-- ==== Sys2Proof/Machine/Claims.lean ====
section
/-! DEFINITION. The Claim Unit (01): claim tables, targets, and the meanings of CLAIM_EXPIRY, JOIN_GRACE_END and
PEAK_EXPIRY. -/

namespace Sys2Proof.Machine

/-! ### Targets (R20, R21) -/

/-- The largest of the LIVE levels, the unrecorded peak and, with missing contributors, the lost-contributor level (R20). -/
def Role.claimValue (role : Role) : Nat :=
  (role.claims.entries.filterMap (fun e => e.live.map (·.level))).foldl max
    (max role.claims.peak (if role.claims.missing then role.cfg.lostLevel else 0))

/-- The target of a role (R20, Table 1-3). -/
def Role.computedTarget (role : Role) : Nat :=
  if role.cfg.stopPermitted ∧ role.claimValue = 0 then 0 else max role.claimValue role.cfg.floor

/-- The target is computed anew and, when it differs from the one last handed on, handed to the Drive Unit (R21). -/
def State.handTarget (s : State) (r : Nat) : State :=
  match s.roles[r]? with
  | none => s
  | some role =>
    if role.computedTarget = role.drive.target then s
    else s.driveEvent r (fun cfg => Drive.takeTarget s.now cfg role.computedTarget)

/-- The targets of all roles are computed anew after an event taken whole (R8, R21). -/
def State.handTargets (s : State) : State := s.forRoles State.handTarget

/-! ### Entries -/

/-- Change the claim table of a role. -/
def State.modClaims (s : State) (r : Nat) (f : ClaimTable → ClaimTable) : State :=
  s.modRole r (fun role => { role with claims := f role.claims })

/-- The entry of a station. -/
def ClaimTable.find (t : ClaimTable) (station : Nat) : Option ClaimEntry := t.entries.find? (fun e => e.station == station)

/-- Change the entry of a station in place (R3). -/
def ClaimTable.update (t : ClaimTable) (station : Nat) (f : ClaimEntry → ClaimEntry) : ClaimTable :=
  { t with entries := t.entries.map (fun e => if e.station = station then f e else e) }

/-- Remove the entry of a station; the entries behind it move up (R3). -/
def ClaimTable.remove (t : ClaimTable) (station : Nat) : ClaimTable :=
  { t with entries := t.entries.filter (fun e => e.station != station) }

/-- Append a new ORDINARY entry (R11, R17). -/
def ClaimTable.append (t : ClaimTable) (now station : Nat) (item : DemandItem) : ClaimTable :=
  { t with entries := t.entries ++ [⟨station, .ordinary, some ⟨item.level, item.reason, now⟩, false⟩] }

/-- The entries of all tables (R4). -/
def State.pool (s : State) : Nat := (s.roles.map (fun r => r.claims.entries.length)).sum

/-- The tables a role starts with (R5): the OWN entry if the role's group is a demand group, then the required contributors. -/
def placeholders (own : Nat) (isDemandGroup : Bool) (required : List Nat) : List ClaimEntry :=
  (if isDemandGroup then [⟨own, .own, some ⟨0, .curve, 0⟩, false⟩] else [])
    ++ required.map (fun n => ⟨n, .required, none, false⟩)

/-- The claim of a station ends by expiry or by withdrawal (R10, R12, R15): an ORDINARY entry is removed; a LIVE REQUIRED
entry becomes AWAITED, and after the join grace posts CONTRIBUTOR_LOST and is marked. -/
def State.endClaim (s : State) (r station : Nat) : State :=
  match s.roles[r]? with
  | none => s
  | some role =>
    match role.claims.find station with
    | none => s
    | some e =>
      match e.kind, e.live with
      | .ordinary, _ => s.modClaims r (fun t => t.remove station)
      | .required, some _ =>
        if role.claims.graceEnded then
          (s.modClaims r (fun t => t.update station (fun e => { e with live := none, lossReported := true }))).post
            .contributorLost role.cfg.group (some station)
        else s.modClaims r (fun t => t.update station (fun e => { e with live := none }))
      | .required, none => s
      | .own, _ => s

/-- A listed entry refreshes a station's entry in place (R9); a REQUIRED entry whose loss was reported posts
CONTRIBUTOR_BACK (R15). -/
def State.refreshClaim (s : State) (r station : Nat) (item : DemandItem) (e : ClaimEntry) : State :=
  let fresh : LiveClaim := ⟨item.level, item.reason, s.now⟩
  match e.kind with
  | .own => s
  | .ordinary => s.modClaims r (fun t => t.update station (fun e => { e with live := some fresh }))
  | .required =>
    let s' := s.modClaims r (fun t => t.update station (fun e => { e with live := some fresh, lossReported := false }))
    if e.lossReported then s'.post .contributorBack item.group (some station) else s'

/-- Of two eviction candidates, the lower; the one nearer the front of equals (R17). -/
def lowerClaim (a b : ClaimEntry) : ClaimEntry :=
  if (b.live.map (·.level)).getD 0 < (a.live.map (·.level)).getD 0 then b else a

/-- The entry a claim at a level evicts from an exhausted table (R17). -/
def ClaimTable.evicted (t : ClaimTable) (level : Nat) : Option ClaimEntry :=
  match t.entries.filter (fun e => e.kind == .ordinary && decide ((e.live.map (·.level)).getD 0 < level)) with
  | [] => none
  | e :: es => some (es.foldl lowerClaim e)

/-- A claim folds into the unrecorded peak (R18); a claim at 0 changes nothing. -/
def State.foldPeak (s : State) (r : Nat) (role : Role) (level : Nat) : State :=
  if level = 0 then s
  else
    let s' := s.modClaims r (fun t => { t with peak := max t.peak level, peakTimer := .running (s.now + role.cfg.claimMs) })
    if role.claims.peak = 0 then s'.post .tableFull role.cfg.group (some level) else s'

/-- A new ORDINARY claim (R11, R17, R18). -/
def State.newClaim (s : State) (r station : Nat) (role : Role) (item : DemandItem) : State :=
  if s.pool < 48 ∧ role.claims.entries.length < 16 then s.modClaims r (fun t => t.append s.now station item)
  else
    match role.claims.evicted item.level with
    | some e => s.modClaims r (fun t => (t.remove e.station).append s.now station item)
    | none => s.foldPeak r role item.level

/-- One listed entry of a DEMAND (R8): refresh, new claim, or passed over where the station holds no role (R7). -/
def State.takeItem (station : Nat) (s : State) (item : DemandItem) : State :=
  match s.roleIndex item.group with
  | none => s
  | some r =>
    match s.roles[r]? with
    | none => s
    | some role =>
      match role.claims.find station with
      | some e => s.refreshClaim r station item e
      | none => s.newClaim r station role item

/-- The sender is withdrawn from the table of a role whose group the frame does not list (R8, R10). -/
def State.withdrawUnlisted (station : Nat) (items : List DemandItem) (s : State) (r : Nat) : State :=
  match s.roles[r]? with
  | none => s
  | some role => if items.any (fun i => i.group == role.cfg.group) then s else s.endClaim r station

/-- A DEMAND is taken whole (R8): withdrawals, then its entries in order, then the targets. -/
def State.takeDemand (s : State) (station : Nat) (items : List DemandItem) : State :=
  (items.foldl (State.takeItem station) (s.forRoles (State.withdrawUnlisted station items))).handTargets

/-- The OWN entry of a role takes the level and reason of its group's demand entry (R6). -/
def Role.takeOwn (entries : List DemandEntry) (role : Role) : Role :=
  match entries.find? (fun d => d.cfg.group == role.cfg.group) with
  | none => role
  | some d =>
    { role with
      claims := { role.claims with
        entries := role.claims.entries.map (fun (e : ClaimEntry) =>
          if e.kind = .own then { e with live := some ⟨d.level, d.reason, 0⟩ } else e) } }

/-- The OWN entries take the demand record's levels and reasons, and the targets follow (R6, R21). -/
def State.updateOwnClaims (s : State) : State :=
  ({ s with roles := s.roles.map (Role.takeOwn s.demand.entries) }).handTargets

/-! ### Meanings -/

/-- CLAIM_EXPIRY (R12): the age of a LIVE entry of kind ORDINARY or REQUIRED reaches the claim lifetime. -/
def execClaimExpiry (r station : Nat) (s : State) : Host.Outcome State Fault Refusal :=
  .next <|
    match s.roles[r]? with
    | none => s
    | some role =>
      match role.claims.find station with
      | none => s
      | some e =>
        match e.kind, e.live with
        | .own, _ => s
        | _, none => s
        | _, some l => ((((s.until (l.since + role.cfg.claimMs)).endClaim r station).handTarget r).finish)

/-- The AWAITED REQUIRED entries of a role at the end of its join grace post CONTRIBUTOR_LOST, in table order (R14). -/
def State.reportAwaited (s : State) (r : Nat) (role : Role) : State :=
  let awaited := role.claims.entries.filter (fun e => e.kind == .required && e.live.isNone)
  awaited.foldl (fun s e => s.post .contributorLost role.cfg.group (some e.station))
    (s.modClaims r (fun t =>
      { t with
        grace := .stopped, graceEnded := true,
        entries := t.entries.map (fun e => if e.kind = .required ∧ e.live.isNone then { e with lossReported := true } else e) }))

/-- JOIN_GRACE_END (R14). -/
def execJoinGraceEnd (r : Nat) (s : State) : Host.Outcome State Fault Refusal :=
  .next <|
    match s.roles[r]? with
    | none => s
    | some role => onExpiry role.claims.grace (fun s => ((s.reportAwaited r role).handTarget r).finish) s

/-- PEAK_EXPIRY (R19). -/
def execPeakExpiry (r : Nat) (s : State) : Host.Outcome State Fault Refusal :=
  .next <|
    match s.roles[r]? with
    | none => s
    | some role =>
      onExpiry role.claims.peakTimer
        (fun s => ((s.modClaims r (fun t => { t with peak := 0, peakTimer := .stopped })).handTarget r).finish) s

end Sys2Proof.Machine
end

- - - - -

Work to complete:
Search the listing above for the word "Host", and copy every line that has it.

Problem solution:
def execClaimExpiry (r station : Nat) (s : State) : Host.Outcome State Fault Refusal :=
def execJoinGraceEnd (r : Nat) (s : State) : Host.Outcome State Fault Refusal :=
def execPeakExpiry (r : Nat) (s : State) : Host.Outcome State Fault Refusal :=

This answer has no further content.